At the beginning of each acquisition trial, the rats are placed at 1 of 4 start points (North, South, East, and West) around the edge of the board. Across the 8 trials of each day (intertrial interval was approximately 15 min), 2 trials are given from each of the 4 start points, and the sequence is counterbalanced within each group. A trial is terminated when the rat locates the water or after 5 min, whichever comes first. If the rat fails to find the water within 5 min, it is guided to the correct well and allowed to drink. Once the water is located, the rat is allowed to drink the water before being returned to his home cage. Following each training session, the rats are allowed to drink freely for 1 h.

=== Retention probe ===
A 5-min probe trial is given a couple of weeks after training. The trial begins by placing the rat at 1 of 2 start points around the edge of the Oasis platform. Start points are always in 1 of the 2 quadrants adjacent to the quadrant that contains the training well location. For example, for rats with training wells in the North, start points for the probe trial are either West or East (counterbalanced within each group). No water is available during the probe trial.

Probe trials on the Oasis maze differ in 2 important ways from probe trials in the Morris water maze. First, 5-min probe trials are used, rather than 1-min probe trials, to ensure that rats explore a substantial portion of the Oasis maze. Second, in the Oasis maze rats have a strong tendency to explore the edges of the board and also to return to the start point. For these reasons, chance performance cannot be calculated in a straightforward way.
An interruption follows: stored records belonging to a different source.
/-- A context that declares no rows and scratch, with a save area that holds a freeze save. -/
def savable (q : List Cmd := []) : State := devOf { cx0 with
  bind := { cx0.bind with who := { reqr with usSize := 2 ^ 21 }, rows := 0, scalars := 0 }, eng := { queues := [q, [], [], []] } }
/-- The device with a yield save at slot 1's save area. -/
def restorable : State :=
  withOwn dispatching 0x30008 (toBytes 8 0x101)
/-- The swappable context, asked to stop and stopped. -/
def frozen (q : List Cmd := []) (x : Ctx → Ctx := id) : State := (((savable q).onCtx 0 x).freezeStart 0 none).freezeNow 0
/-- A save area in the unit share's hole. -/
def astray (x : Ctx) : Ctx := { x with bind := { x.bind with save := addrOf 5 0 } }
/-- A save area in a buffer of which the table cannot be read without error: its stack is not ready. -/
def unready (x : Ctx) : Ctx := { x with bind := { x.bind with save := addrOf 0 0, who := { x.bind.who with btCount := 1 } } }
def lame : State := { (frozen [] unready) with readyM := 0 }
/-- A context whose stop stands next in the walk, with a result in flight. -/
def stopping : State := { (((savable).onCtx 0 fun x => { x with pend := [{ due := 5, dest := .scalar 9, data := 4 }] }).freezeStart 0 none)
  with turn := [.freeze 0] }
theorem wit_SlotActions : (savable).trip = false ∧ bitsOf (rec1).toNat 1009 1000 < 0x10E ∧ bitsOf (rec1).toNat 1023 1010 = 0 ∧
    ({ dev with trip := true } : State).trip = true ∧ ((savable).ctx 3).bound = false ∧
    stopping.fw = [] ∧ stopping.agenda = [] ∧ stopping.turn = [.freeze 0] ∧ (stopping.ctx 0).bound = true ∧
    (stopping.ctx 0).freezeAsk = true ∧ (stopping.ctx 0).pend = [{ due := 5, dest := .scalar 9, data := 4 }] ∧ stopping.cycle < 5 ∧
    ((frozen).ctx 0).freeze = true ∧ ((frozen).ctx 0).settled = true ∧ ((savable).ctx 0).freeze = false ∧
    (match (frozen [] astray).saveFreeze 0 (dispatchAgent 0) reqr (addrOf 5 0) with | .ok _ => 0 | .error f => f.cond) = 0x08 ∧
    (match lame.saveFreeze 0 (dispatchAgent 0) (lame.ctx 0).bind.who (addrOf 0 0) with | .ok _ => 0 | .error f => f.cond) = 0x11 ∧
    bitsOf (rec1).toNat 631 0 = 0 ∧ ((savable).ctx 0).bound = true ∧ ((frozen [{}]).ctx 0).settled = false ∧
    ((frozen).saveFreeze 0 (dispatchAgent 0) (savable).who (own 0x10000)).isOk = true ∧
    slotRefusal dispatching 1 (rec1).toNat = none ∧
    (dispatching.restoreTo 1 (recordBind dispatching 1 (rec1).toNat 0 0) (own 0x30000)
      (recordWho dispatching 1 (rec1).toNat) 3 false).isOk = false ∧ slotRefusal restorable 1 (rec1).toNat = none ∧
    (restorable.restoreTo 1 (recordBind restorable 1 (rec1).toNat 0 0) (own 0x30000)
      (recordWho restorable 1 (rec1).toNat) 3 false).isOk = true := by decide +kernel
theorem test_slot_actions : (after (exec (.swapOut 0 (rec1)) (savable [{}]))).again.length = 1 ∧
    slotStatus (after (exec (.tearDown 0 (rec1)) dev)) 0 = 1 ∧ ((after (exec (.hang 0) dev)).ctx 0).bound = false ∧
    ((after (exec (.freezeRequest 0) (savable))).ctx 0).freezeAsk = true ∧ ((after (exec (.swapOut 0 (rec1)) (frozen))).ctx 0).bound = false ∧
    ((after (step stopping)).ctx 0).freeze = true ∧ ((after (step stopping)).ctx 0).trap.replay.map (·.due) = [5] ∧
    ((after (exec (.swapOut 0 (rec1)) lame)).ctx 0).bound = false ∧ ((after (exec (.swapOut 0 (rec1)) (frozen [] astray))).ctx 0).bound = true ∧
    slotStatus (after (exec (.restore 1 (rec1)) dispatching)) 1 = 5 ∧ slotStatus (after (exec (.restore 1 (rec1)) restorable)) 1 = 1 := by decide +kernel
Chance performance can be estimated by assessing the performance of the RANDOM group (because rats in this group could not acquire a memory for a specific spatial location). To do this, the percentage of time that a trained rat spend within a 58-cm- diameter circle around the trained well is compared with the percentage of time that rats in the RANDOM group spend in this same region (target locations for the RANDOM group are counterbalanced across rats). A 58-cm circle is the diameter of the largest circle that could be completely contained within 1 quadrant of the maze.